Are you saying to have the HOB and Cannister for the aquarium? Like adding another filter so you could get more filtration by adding the HOB? Yes it could work, or you could grab another cannister off eBay.


----------



## chasely (Mar 23, 2005)

intermediate_noob said:


> Are you saying to have the HOB and Cannister for the aquarium? Like adding another filter so you could get more filtration by adding the HOB? Yes it could work, or you could grab another cannister off eBay.
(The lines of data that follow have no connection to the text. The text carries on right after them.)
-- ==== Sys2Proof/Machine/HolderOps.lean ====
section
/-! DEFINITION. The holder of a mirror: its ring, the records it applies, the steps it acknowledges, and MIRROR_PROMOTE
(R199 to R201, R205). -/
namespace Sys2Proof.Machine

/-! ## The ring (R180, R200) -/

/-- The ring of a context that holds a mirror: DRAM offset on mast 0, and lines. -/
def Ctx.ring (x : Ctx) : Option (Nat × Nat) :=
  x.config.bind fun g => if g.holder then some (ptrOff g.ringPtr, g.ringLines) else none

/-- `n` ring lines from position `pos` on, as they were written: by them the lines that hold the headers of a step are known. The
Masthead reads those lines itself, and fails where one cannot be read (`State.readHeads`; R219). -/
def State.ringBytes (s : State) (r : Nat × Nat) (pos n : Nat) : Bytes :=
  (List.range n).flatMap fun i => memRead (s.mast 0).dram.cells (r.1 + (pos + i) % r.2 * 128) 128

/-- The same lines as the Masthead reads them (R219, R227). -/
def State.ringRead (s : State) (c : Nat) (r : Nat × Nat) (pos n : Nat) : State × Option Bytes :=
  s.mastRead c 0 (control c 0x18) ((List.range n).map fun i => (r.1 + (pos + i) % r.2 * 128, 128))

/-- The header of a log record (R200). -/
structure LogRec where
  typ   : Nat
  mast  : Nat
  layer : Nat
  head  : Nat
  step  : Nat
  count : Nat
  bytes : Nat

def parseLog (b : Bytes) : LogRec :=
  { typ := u8 b 0, mast := u8 b 1 % 8, layer := u16 b 2 % 4096, head := u8 b 4, step := u32 b 8, count := u32 b 12,
    bytes := u32 b 16 }

def LogRec.lines (h : LogRec) : Nat := ceilDiv (32 + h.bytes) 128

def State.logAt (s : State) (r : Nat × Nat) (pos : Nat) : LogRec := parseLog (s.ringBytes r pos 1)

/-- Records of one step follow one another from `pos` and end in the COMMIT at `last`; `fuel` records at most. -/
def State.chainOk (s : State) (r : Nat × Nat) (step last : Nat) : Nat → Nat → Bool
  | 0, _ => false
  | fuel + 1, pos =>
    let h := s.logAt r pos
    if h.step != step then false
    else if pos = last then h.typ == 4
    else decide (1 ≤ h.typ ∧ h.typ ≤ 3 ∧ pos + h.lines ≤ last) && s.chainOk r step last fuel (pos + h.lines)

/-- The first position of the step whose COMMIT stands at `p`, when all its lines have been written (R201). -/
def State.stepAt (s : State) (r : Nat × Nat) (k : Holder) (p : Nat) : Option Nat :=
  let h := s.logAt r p
  if h.typ = 4 && h.bytes = 0 && decide (1 ≤ h.count ∧ k.applied + h.count ≤ p + 1)
      && (List.range h.count).all (fun i => k.got.contains (p - i))
      && s.chainOk r h.step p h.count (p + 1 - h.count) then some (p + 1 - h.count)
  else none

/-- The Masthead reads the headers of a step's records, from `pos` to the COMMIT at `last`; false when one cannot be read (R219,
R227). `fuel` records at most. -/
def State.readHeads (s : State) (c : Nat) (r : Nat × Nat) (last : Nat) : Nat → Nat → State × Bool
  | 0, _ => (s, true)
  | fuel + 1, pos =>
    let h := s.logAt r pos
    if last < pos then (s, true)
    else
      let q := s.ringRead c r pos 1
      if q.2.isNone then (q.1, false) else q.1.readHeads c r last fuel (pos + max h.lines 1)

/-- The COMMITs among `ps` whose steps can be read. -/
def State.readSteps (s : State) (c : Nat) (r : Nat × Nat) : List Nat → State × List Nat
  | [] => (s, [])
  | p :: ps =>
    let n := (s.logAt r p).count
    let q := s.readHeads c r p n (p + 1 - n)
    let t := q.1.readSteps c r ps
    (t.1, if q.2 then p :: t.2 else t.2)

/-! ## Records (R199, R200) -/

/-- The page of a position is open for writing on a mast: it is opened, or copied when it is shared (R160, R167). False when
the units run out. -/
def State.holderPage (s : State) (c m i page : Nat) (k : KvRec) : State × Bool :=
  match s.ctx? c, s.session? i with
  | some x, some y =>
    let p := x.pool m
    match walkNeeds y p m { slot := 0, session := i, start := 256 * page, count := 1 } with
    | [] => (s, true)
    | n :: _ => match freeUnits k p with
      | a :: b :: _ => (s.openPage c m i k (n.1, n.2, a, b), true)
      | _ => (s, false)
  | _, _ => (s, false)

/-- One query of a KV record: its key and value go into the session's page, which is opened when the mast does not hold it.
DESIGN CHOICE (log entry 97): a page of a session in RESYNC may thus be opened before its copy arrives; the copied page is then
present and is acknowledged without being written (R197, R204). -/
def State.holdKv (s : State) (c : Nat) (h : LogRec) (k : KvRec) (b : Bytes) : State :=
  let src := u64 b 0 % 2 ^ 14
  let pos := bits (u64 b 0) 14 22
  match s.ownSession c src with
  | none => s
  | some i =>
    let q := s.holderPage c h.mast i (pos / 256) k
    if !q.2 then q.1.holderLoses c src
    else match (q.1.session? i).bind fun y => y.frame h.mast (pos / 256), q.1.ctx? c with
      | some u, some x =>
        let upper := (tget (x.pool h.mast).frames u).bind fun f => f.upper
        let e : KvEntry := { elems := sub b 8 (2 * k.dh), scales := sub b (8 + 2 * k.dh) (2 * k.dh / 32) }
        let w := q.1.kvWrite h.mast (stream c 0x18) k u upper h.layer (pos % 256) h.head e
        match w.2 with
        | some e => w.1.ioFail c h.mast noUnit e
        | none => w.1
      | _, _ => q.1

/-- A session command of the source (R199, R200): its bytes, and what it does here. -/
def State.holdCmd (s : State) (c : Nat) (b : Bytes) : State :=
  let a := u64 b 8
  let own := s.ownSession c (a % 2 ^ 14)
  match u16 b 0, own with
  | 0x0510, _ =>
    let s := match own with | some i => s.closeSession i | none => s
    let s := s.modHolder c fun k => { k with sessions := tdel k.sessions (a % 2 ^ 14), entries := tdel k.entries (a % 2 ^ 14) }
    let q := s.mirrorSession c (a % 2 ^ 14) (u64 b 16)
    if q.2.isNone then s.holderLoses c (a % 2 ^ 14) else q.1
  | 0x0511, some i => (s.closeSession i).modHolder c fun k =>
      { k with sessions := tdel k.sessions (a % 2 ^ 14), entries := tdel k.entries (a % 2 ^ 14) }
  | 0x0512, some i => (match s.ownSession c (bits a 16 14) with | some j => s.sharePages i j (u64 b 16) | none => s)
  | 0x0513, some i =>
    if (s.session? i).any fun x => x.length == u64 b 16 then s
    else (s.releasePages i (pagesFor (u64 b 16))).modSession i fun x => { x with length := u64 b 16 }
  | 0x0514, some i => s.modSession i fun x => { x with globals := (List.range (u64 b 16)).map fun j => u32 b (24 + 4 * j) }
  | _, _ => s

/-- Bytes of a session command in the log. -/
def cmdLen (b : Bytes) : Nat := if u16 b 0 = 0x0510 then 88 else if u16 b 0 = 0x0514 then 24 + 4 * u64 b 16 else 24

/-- The session commands of a SESSION record, in order; `n` of them at most. -/
def State.holdCmds (s : State) (c : Nat) : Nat → Bytes → State
  | 0, _ => s
  | n + 1, b => (s.holdCmd c b).holdCmds c n (b.drop (cmdLen b))

/-- A request that a holder would present: it can still run, or its pages are still to be handed over (R183, R205; log
entry 34). -/
def mirrored (e : Request) : Bool := decide (1 ≤ e.state ∧ e.state ≤ 4) || (e.state == rDraining && bit e.stop 4)

/-- An entry image: it is kept while its request is one to present, and the session's LENGTH follows that of a request which
is bound to it (R179). -/
def State.holdEntry (s : State) (c : Nat) (b : Bytes) : State :=
  let e := parseEntry b
  match s.ownSession c e.session with
  | none => s
  | some i => (if activeState e.state then s.modSession i fun x => { x with length := e.length } else s).modHolder c fun k =>
      { k with entries := if mirrored e then tset k.entries e.session b else tdel k.entries e.session }

/-- The entries of a record: those of ended requests first, since a session may have its next request already. -/
def State.holdEntries (s : State) (c : Nat) (es : List Bytes) : State :=
  let live := fun b => mirrored (parseEntry b)
  ((es.filter fun b => !live b) ++ es.filter live).foldl (fun (s : State) e => s.holdEntry c e) s

/-! ## Seals of mirror sessions (R51, R169) -/

/-- A seal is completed at once: its image goes into the lower unit and the upper unit is freed (log entry 34). -/
def State.sealNow (s : State) (c m u : Nat) (k : KvRec) (f : Frame) : State :=
  match s.readRuns m (sealReader c) (pageRegions k u f) with
  | (s, .error x) => s.ioFail c m noUnit x
  | (s, .ok img) => match convertPage k.geom f.fmt 2 img with
    | .error b => (s.aeErr m 8).contained { mkRec 0x1203 clsUC m noUnit c with addr := u, info0 := b }
    | .ok out =>
      let s := ((s.sealCounts m c f.fmt k.geom img).writeDram m (sealReader c) (k.unitAddr u) out).1
      let s := s.modMast m fun z =>
        let jobs := z.ae.sealJobs.filter fun j => !(j.ctx == c && j.frame == u)
        { z with ae := { z.ae with sealJobs := jobs, building := z.ae.building && !jobs.isEmpty } }
      match s.ctx? c with
      | none => s
      | some x =>
        let p := x.pool m
        s.setPool c m { p with
          frames := tset p.frames u { f with st := fSealed, upper := none, fmt := 2, stage := none, image := false },
          waiting := p.waiting.filter (· != u) }

/-- The sealing pages of a context on a mast that a rule selects are completed. -/
def State.sealThose (s : State) (c m : Nat) (k : KvRec) (sel : Frame → Bool) : State :=
  match s.ctx? c with
  | none => s
  | some x => ((x.pool m).frames.filter fun e => e.2.st == fSealing && sel e.2).foldl
      (fun (s : State) e => s.sealNow c m e.1 k e.2) s

/-- The page changes of step `n` on a holder: pages fill, seals due are completed, triggers are taken (R167 to R169, R200). -/
def State.holderBoundary (s : State) (c n : Nat) (touched : List Nat) : State :=
  match s.ctx? c with
  | none => s
  | some x => x.kv.foldl (fun (s : State) (e : Nat × KvRec) =>
      if !s.mastUp e.1 then s
      else
        let ys := touched.filterMap fun i => s.session? i
        let pool := fun (s : State) => match s.ctx? c with | some x => x.pool e.1 | none => x.pool e.1
        let s := s.setPool c e.1 (ys.foldl (fun p y => fillPages y e.1 y.length p) (pool s))
        let s := s.sealThose c e.1 e.2 fun f => f.sealDue == n % 2 ^ 32
        s.setPool c e.1 (ys.foldl (fun p y => triggerSession e.2 n y e.1 p) (pool s))) s

/-! ## Steps -/

/-- One record of a step takes effect; the result lists the own sessions its entries name. -/
def State.holdRec (s : State) (c : Nat) (h : LogRec) (b : Bytes) : State × List Nat :=
  match h.typ with
  | 1 =>
    (match if s.mastUp h.mast then (s.ctx? c).bind fun x => tget x.kv h.mast else none with
     | none => (s, [])
     | some k =>
       let n := 8 + 2 * k.dh + 2 * k.dh / 32
       ((chunksOf n h.count b).foldl (fun (s : State) e => s.holdKv c h k e) s, []))
  | 2 =>
    let es := chunksOf 64 h.count b
    (s.holdEntries c es, es.filterMap fun e => s.ownSession c (parseEntry e).session)
  | 3 => (s.holdCmds c h.count b, [])
  | _ => (s, [])

/-- The records from `pos` to the COMMIT at `last`: the SESSION records (`sess`) or the others; `fuel` of them at most. The result
lists the own sessions that entries name; none after a record that cannot be read (R219). -/
def State.holdRecs (s : State) (c : Nat) (r : Nat × Nat) (sess : Bool) (last : Nat) :
    Nat → Nat → List Nat → State × Option (List Nat)
  | 0, _, touched => (s, some touched)
  | fuel + 1, pos, touched =>
    let h := s.logAt r pos
    if last ≤ pos then (s, some touched)
    else if (h.typ == 3) != sess then s.holdRecs c r sess last fuel (pos + h.lines) touched
    else
      let b := s.ringRead c r pos h.lines
      match b.2 with
      | none => (b.1, none)
      | some b' =>
        let q := b.1.holdRec c h ((b'.drop 32).take h.bytes)
        q.1.holdRecs c r sess last fuel (pos + h.lines) (touched ++ q.2)

/-- The step whose COMMIT stands at `p` is applied: the session commands of the boundary that opened it, then its entries and
its key-value records, then its page changes (R200). -/
def State.applyStep (s : State) (c : Nat) (r : Nat × Nat) (p : Nat) : State :=
  let h := s.logAt r p
  let a := s.holdRecs c r true p h.count (p + 1 - h.count) []
  let b := match a.2 with
    | some t => a.1.holdRecs c r false p h.count (p + 1 - h.count) t
    | none => a
  (match b.2 with
   | some t => b.1.holderBoundary c h.step t
   | none => b.1).modHolder c fun k =>
    { k with applied := p + 1, got := k.got.filter fun q => decide (p < q), acked := k.acked.filter fun q => decide (p < q) }

/-- Acknowledged steps are applied as far as no line before them is missing; `fuel` steps at most. -/
def State.applyReady (s : State) (c : Nat) (r : Nat × Nat) : Nat → State
  | 0 => s
  | fuel + 1 =>
    match s.ctx? c with
    | none => s
    | some x => match x.holder.acked with
      | p :: _ => if p + 1 = x.holder.applied + (s.logAt r p).count then (s.applyStep c r p).applyReady c r fuel else s
      | [] => s

/-- The acknowledgement of the step whose COMMIT stood at `p` goes to the source (R199, R201). -/
def State.ackStep (s : State) (c : Nat) (step : Nat) : State :=
  match s.ctx? c with
  | none => s
  | some x =>
    let to_ := match x.config with | some g => (g.partnerPkg, g.partnerCtx) | none => (0, 0)
    (s.emitFab to_.1 (.mirrorAck to_.1 to_.2 step x.holder.applied x.holder.lost)).modHolder c fun k => { k with lost := [] }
I don't quite understand what you're saying but I think the answer is yes. I'd be running the canister and HOB filter within the sump. I know the XP2 is about 130 new. Maybe I'll cruise it from time to time and see how much I can pick one up for.


----------



## intermediate_noob (Jan 23, 2007)

chasely said:


> I don't quite understand what you're saying but I think the answer is yes. I'd be running the canister and HOB filter within the sump. I know the XP2 is about 130 new. Maybe I'll cruise it from time to time and see how much I can pick one up for.


OK, I had it wrong, I thought you meant to use a HOB filter and the cannister and forgo the sump. If you run them inside the sump, well I have never seen that done before so I cannot be 100% but I would assume that it would not be OK. 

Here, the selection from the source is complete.